Book Excerpt: Troubleshooting Ubuntu ServerBook Excerpt: Troubleshooting Ubuntu Server
<i>The Official Ubuntu Server Book</i> will help you identify and resolve the open source server's network and hardware issues, including an unresponsive Linux host, memory issues, and network card errors.
In this chapter I'm going to discuss some aspects of my general philosophy on troubleshooting that could be applied to a wide range of problems. Then I will cover a few common problems that you might run into and introduce some tools and techniques to help solve them. By the end of the chapter you should have a head start the next time a problem turns up.

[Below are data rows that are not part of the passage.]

-- ==== Sys2Proof/WellFormed.lean ====
section
/-! DEFINITION. Which terms of `Instr` are elements: the distance part of a `LENnnn` element holds no more extra bits
than its symbol has (30_encoding R101). Every other operand has exactly the width of its field. -/

namespace Sys2Proof

/-- The extra bits fit the symbol's width (R101; none for 30 and 31, R207). -/
def DistPart.wellFormed (d : DistPart) : Bool := decide (d.extra.toNat < 2 ^ Machine.distExtraBits d.sym.toNat)

/-- The element is one the formats have. -/
def Instr.wellFormed : Instr → Bool
  | .zlibHdr _ _ => true
  | .zlibTrailer _ => true
  | .gzipHdr _ _ _ _ _ _ _ => true
  | .gzipExtra _ => true
  | .gzipName _ => true
  | .gzipComment _ => true
  | .gzipHcrc _ => true
  | .gzipTrailer _ _ => true
  | .blkStored _ => true
  | .blkFixed _ => true
  | .blkDynamic _ => true
  | .blkReserved _ => true
  | .storedHdr _ _ => true
  | .storedByte _ => true
  | .dynHdr _ _ _ => true
  | .dynCllen _ => true
  | .clLen0 => true
  | .clLen1 => true
  | .clLen2 => true
  | .clLen3 => true
  | .clLen4 => true
  | .clLen5 => true
  | .clLen6 => true
  | .clLen7 => true
  | .clLen8 => true
  | .clLen9 => true
  | .clLen10 => true
  | .clLen11 => true
  | .clLen12 => true
  | .clLen13 => true
  | .clLen14 => true
  | .clLen15 => true
  | .clRep16 _ => true
  | .clZrep17 _ => true
  | .clZrep18 _ => true
  | .lit _ => true
  | .eob => true
  | .len257 d => d.wellFormed
  | .len258 d => d.wellFormed
  | .len259 d => d.wellFormed
  | .len260 d => d.wellFormed
  | .len261 d => d.wellFormed
  | .len262 d => d.wellFormed
  | .len263 d => d.wellFormed
  | .len264 d => d.wellFormed
  | .len265 _ d => d.wellFormed
  | .len266 _ d => d.wellFormed
  | .len267 _ d => d.wellFormed
  | .len268 _ d => d.wellFormed
  | .len269 _ d => d.wellFormed
  | .len270 _ d => d.wellFormed
  | .len271 _ d => d.wellFormed
  | .len272 _ d => d.wellFormed
  | .len273 _ d => d.wellFormed
  | .len274 _ d => d.wellFormed
  | .len275 _ d => d.wellFormed
  | .len276 _ d => d.wellFormed
  | .len277 _ d => d.wellFormed
  | .len278 _ d => d.wellFormed
  | .len279 _ d => d.wellFormed
  | .len280 _ d => d.wellFormed
  | .len281 _ d => d.wellFormed
  | .len282 _ d => d.wellFormed
  | .len283 _ d => d.wellFormed
  | .len284 _ d => d.wellFormed
  | .len285 d => d.wellFormed
  | .ll286 => true
  | .ll287 => true
  | .dist0 => true
  | .dist1 => true
  | .dist2 => true
  | .dist3 => true
  | .dist4 _ => true
  | .dist5 _ => true
  | .dist6 _ => true
  | .dist7 _ => true
  | .dist8 _ => true
  | .dist9 _ => true
  | .dist10 _ => true
  | .dist11 _ => true
  | .dist12 _ => true
  | .dist13 _ => true
  | .dist14 _ => true
  | .dist15 _ => true
  | .dist16 _ => true
  | .dist17 _ => true
  | .dist18 _ => true
  | .dist19 _ => true
  | .dist20 _ => true
  | .dist21 _ => true
  | .dist22 _ => true
  | .dist23 _ => true
  | .dist24 _ => true
  | .dist25 _ => true
  | .dist26 _ => true
  | .dist27 _ => true
  | .dist28 _ => true
  | .dist29 _ => true
  | .dist30 => true
  | .dist31 => true

/-- The phase that selects the element (R104); none for the `DISTnn` rows, which stand only inside a `LENnnn` element. -/
def Instr.phase : Instr → Option Phase
  | .zlibHdr _ _ => some .zlibHdr
  | .zlibTrailer _ => some .zlibTrailer
  | .gzipHdr _ _ _ _ _ _ _ => some .gzipHdr
  | .gzipExtra _ => some .gzipExtra
  | .gzipName _ => some .gzipName
  | .gzipComment _ => some .gzipComment
  | .gzipHcrc _ => some .gzipHcrc
  | .gzipTrailer _ _ => some .gzipTrailer
  | .blkStored _ => some .blockHdr
  | .blkFixed _ => some .blockHdr
  | .blkDynamic _ => some .blockHdr
  | .blkReserved _ => some .blockHdr
  | .storedHdr _ _ => some .storedHdr
  | .storedByte _ => some .storedCopy
  | .dynHdr _ _ _ => some .dynHdr
  | .dynCllen _ => some .dynCllen
  | .clLen0 => some .dynLens
  | .clLen1 => some .dynLens
  | .clLen2 => some .dynLens
  | .clLen3 => some .dynLens
  | .clLen4 => some .dynLens
  | .clLen5 => some .dynLens
  | .clLen6 => some .dynLens
  | .clLen7 => some .dynLens
  | .clLen8 => some .dynLens
  | .clLen9 => some .dynLens
  | .clLen10 => some .dynLens
  | .clLen11 => some .dynLens
  | .clLen12 => some .dynLens
  | .clLen13 => some .dynLens
  | .clLen14 => some .dynLens
  | .clLen15 => some .dynLens
  | .clRep16 _ => some .dynLens
  | .clZrep17 _ => some .dynLens
  | .clZrep18 _ => some .dynLens
  | .lit _ => some .symbol
  | .eob => some .symbol
  | .len257 _ => some .symbol
  | .len258 _ => some .symbol
  | .len259 _ => some .symbol
  | .len260 _ => some .symbol
  | .len261 _ => some .symbol
  | .len262 _ => some .symbol
  | .len263 _ => some .symbol
  | .len264 _ => some .symbol
  | .len265 _ _ => some .symbol
  | .len266 _ _ => some .symbol
  | .len267 _ _ => some .symbol
  | .len268 _ _ => some .symbol
  | .len269 _ _ => some .symbol
  | .len270 _ _ => some .symbol
  | .len271 _ _ => some .symbol
  | .len272 _ _ => some .symbol
  | .len273 _ _ => some .symbol
  | .len274 _ _ => some .symbol
  | .len275 _ _ => some .symbol
  | .len276 _ _ => some .symbol
  | .len277 _ _ => some .symbol
  | .len278 _ _ => some .symbol
  | .len279 _ _ => some .symbol
  | .len280 _ _ => some .symbol
  | .len281 _ _ => some .symbol
  | .len282 _ _ => some .symbol
  | .len283 _ _ => some .symbol
  | .len284 _ _ => some .symbol
  | .len285 _ => some .symbol
  | .ll286 => some .symbol
  | .ll287 => some .symbol
  | .dist0 => none
  | .dist1 => none
  | .dist2 => none
  | .dist3 => none
  | .dist4 _ => none
  | .dist5 _ => none
  | .dist6 _ => none
  | .dist7 _ => none
  | .dist8 _ => none
  | .dist9 _ => none
  | .dist10 _ => none
  | .dist11 _ => none
  | .dist12 _ => none
  | .dist13 _ => none
  | .dist14 _ => none
  | .dist15 _ => none
  | .dist16 _ => none
  | .dist17 _ => none
  | .dist18 _ => none
  | .dist19 _ => none
  | .dist20 _ => none
  | .dist21 _ => none
  | .dist22 _ => none
  | .dist23 _ => none
  | .dist24 _ => none
  | .dist25 _ => none
  | .dist26 _ => none
  | .dist27 _ => none
  | .dist28 _ => none
  | .dist29 _ => none
  | .dist30 => none
  | .dist31 => none

end Sys2Proof
end

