-- ==== Sys2Proof/Machine/State.lean ====
section
/-! DEFINITION. The state of the machine as plain data (10_state R20 to R58), with the environment's side that `step` reads
(log 1, log 2), and the window memory. -/

namespace Sys2Proof.Machine

/-- The window RAM `WIN` (R40): the cells that have been written, addresses strictly rising. An unlisted cell has no value:
its contents at reset are unspecified, and no run reads one (R412, log 3). -/
abbrev Memory := List Host.Cell

/-- The step of one agent (00_scope R7; 48_host_control R341 to R349; 70_reset_and_hazards R410). -/
inductive AgentStep where
  /-- The core takes its step. -/
  | core
  /-- The host drives the configuration ports (R340). -/
  | configure (mode : BitVec 2) (windowBits : BitVec 4) (checkCrc : Bool)
  /-- The host issues `start` (R341). -/
  | start
  /-- The host issues `abort` (R345). -/
  | abort
  /-- Hardware reset (R410). -/
  | hardwareReset
  /-- The source offers a byte (R348 a). -/
  | deliver (b : Byte)
  /-- The source signals the end, `in_last` (R348 b). -/
  | endInput
  /-- The sink becomes ready or not ready (R349). -/
  | sink (ready : Bool)
  deriving DecidableEq, Repr

structure State where
  /-- `IN` (R21) -/
  input : List Byte
  /-- `IN_EOS` (R21) -/
  inEos : Bool
  /-- `OUT` (R21) -/
  output : List Byte
  /-- `pc`, the input bit cursor (R22) -/
  pc : Nat
  /-- `PHASE` (R24) -/
  phase : Phase
  /-- `MODE` (R26) -/
  mode : Mode
  /-- `CHECK_CRC` (R26) -/
  checkCrc : Bool
  /-- `WBITS` (R26) -/
  wbits : BitVec 4
  /-- `BFINAL` (R28) -/
  bfinal : Bool
  /-- `BTYPE` (R28) -/
  btype : BitVec 2
  /-- `SLEN` (R29) -/
  slen : BitVec 16
  /-- `HLIT` (R30) -/
  hlit : BitVec 9
  /-- `HDIST` (R30) -/
  hdist : BitVec 6
  /-- `HCLEN` (R30) -/
  hclen : BitVec 5
  /-- `CLIDX` (R31) -/
  clidx : BitVec 5
  /-- `LIDX` (R32) -/
  lidx : BitVec 9
  /-- `LL_LEN[0..287]` (R34) -/
  llLen : Vector (BitVec 4) 288
  /-- `D_LEN[0..31]` (R35) -/
  dLen : Vector (BitVec 4) 32
  /-- `CL_LEN[0..18]` (R36) -/
  clLen : Vector (BitVec 3) 19
  /-- `LENS[0..319]` (R36) -/
  lens : Vector (BitVec 4) 320
  /-- `MLEN` (R38) -/
  mlen : BitVec 9
  /-- `MDIST` (R38) -/
  mdist : BitVec 16
  /-- `WIN` (R40) -/
  win : Memory
  /-- `WPOS` (R41) -/
  wpos : BitVec 15
  /-- `TOTAL` (R42) -/
  total : Nat
  /-- `ADLER_A` (R44) -/
  adlerA : BitVec 16
  /-- `ADLER_B` (R44) -/
  adlerB : BitVec 16
  /-- `CRC` (R45) -/
  crc : BitVec 32
  /-- `GFLG` (R48) -/
  gflg : Byte
  /-- `XLEN` (R48) -/
  xlen : BitVec 16
  /-- `XLEN_VALID` (R48) -/
  xlenValid : Bool
  /-- `ERR_CLASS` (R50) -/
  errClass : ErrClass
  /-- `ERR_SUB` (R50) -/
  errSub : ErrSub
  /-- The port `cfg_mode` (R340, log 1) -/
  cfgMode : BitVec 2
  /-- The port `cfg_window_bits` (R340, log 1) -/
  cfgWindowBits : BitVec 4
  /-- The port `cfg_check_crc` (R340, log 1) -/
  cfgCheckCrc : Bool
  /-- Whether the sink can take a byte (R349, log 1) -/
  sinkReady : Bool
  /-- The coming steps of the agents, first first; when it is empty the core moves (log 1) -/
  pending : List AgentStep
  deriving DecidableEq, Repr

/-- Why the machine stops. -/
inductive Fault where
  /-- Raised by COPY (R163) where the cell it reads was never written. SAFE: the spec leaves such a cell's contents
  unspecified (R40), and no run reaches it (R412; log 3). -/
  | unwrittenCell (addr : BitVec 15)
  deriving DecidableEq, Repr

/-- Why an instruction is not run. -/
inductive Refusal where
  /-- An instruction without a meaning. SAFE. No arm of `exec` answers it. -/
  | notModelled (mnemonic : String)
  deriving DecidableEq, Repr

/-- The state after power-up and reset (R58, R410). The ports, the sink and the schedule have no reset value in the spec:
log 2. -/
def State.reset : State where
  input := []
  inEos := false
  output := []
  pc := 0
  phase := .idle
  mode := .raw
  checkCrc := true
  wbits := 15
  bfinal := false
  btype := 0
  slen := 0
  hlit := 0
  hdist := 0
  hclen := 0
  clidx := 0
  lidx := 0
  llLen := Vector.replicate 288 0
  dLen := Vector.replicate 32 0
  clLen := Vector.replicate 19 0
  lens := Vector.replicate 320 0
  mlen := 0
  mdist := 0
  win := []
  wpos := 0
  total := 0
  adlerA := 1
  adlerB := 0
  crc := 0
  gflg := 0
  xlen := 0
  xlenValid := false
  errClass := .none
  errSub := .none
  cfgMode := 0
  cfgWindowBits := 15
  cfgCheckCrc := true
  sinkReady := true
  pending := []

end Sys2Proof.Machine
end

Good Communication Is Critical When Collaborating
If you are part of a team that is troubleshooting a problem, you absolutely must have good communication among team members. That could be as simple as yelling across cubicle walls, or it could mean setting up a chat room. A common problem when a team works an issue is multiple members testing the same hypothesis. With good communication each person can tackle a different hypothesis and report the results. These results can then lead to new hypotheses that can be divided among the team members. One final note: Favor communication methods that allow multiple people to communicate at the same time. This means that often chat rooms work much better than phones for problem solving, since over the phone everyone has to wait for a turn to speak; in a chat room multiple people can communicate at once.
Understand How Systems Work
The more deeply you understand how a system works, the faster you can rule out causes of problems. Over the years I've noticed that when a problem occurs, people first tend to blame the technology they understand the least. At one point in my career, every time a network problem occurred, everyone immediately blamed DNS, even when it appeared obvious (at least to me) that not only was DNS functioning correctly, it never had actually been the cause of any of the problems. One day we decided to hold a lecture to explain how DNS worked and traced an ordinary DNS request from the client to every DNS server and back. Afterward everyone who attended the class stopped jumping to DNS as the first cause of network problems. There are core technologies with which every sysadmin deals on a daily basis, such as TCP/IP networking, DNS, Linux processes, programming, and memory management; it is crucial that you learn about these in as much depth as possible if you want to find a solution to a problem quickly.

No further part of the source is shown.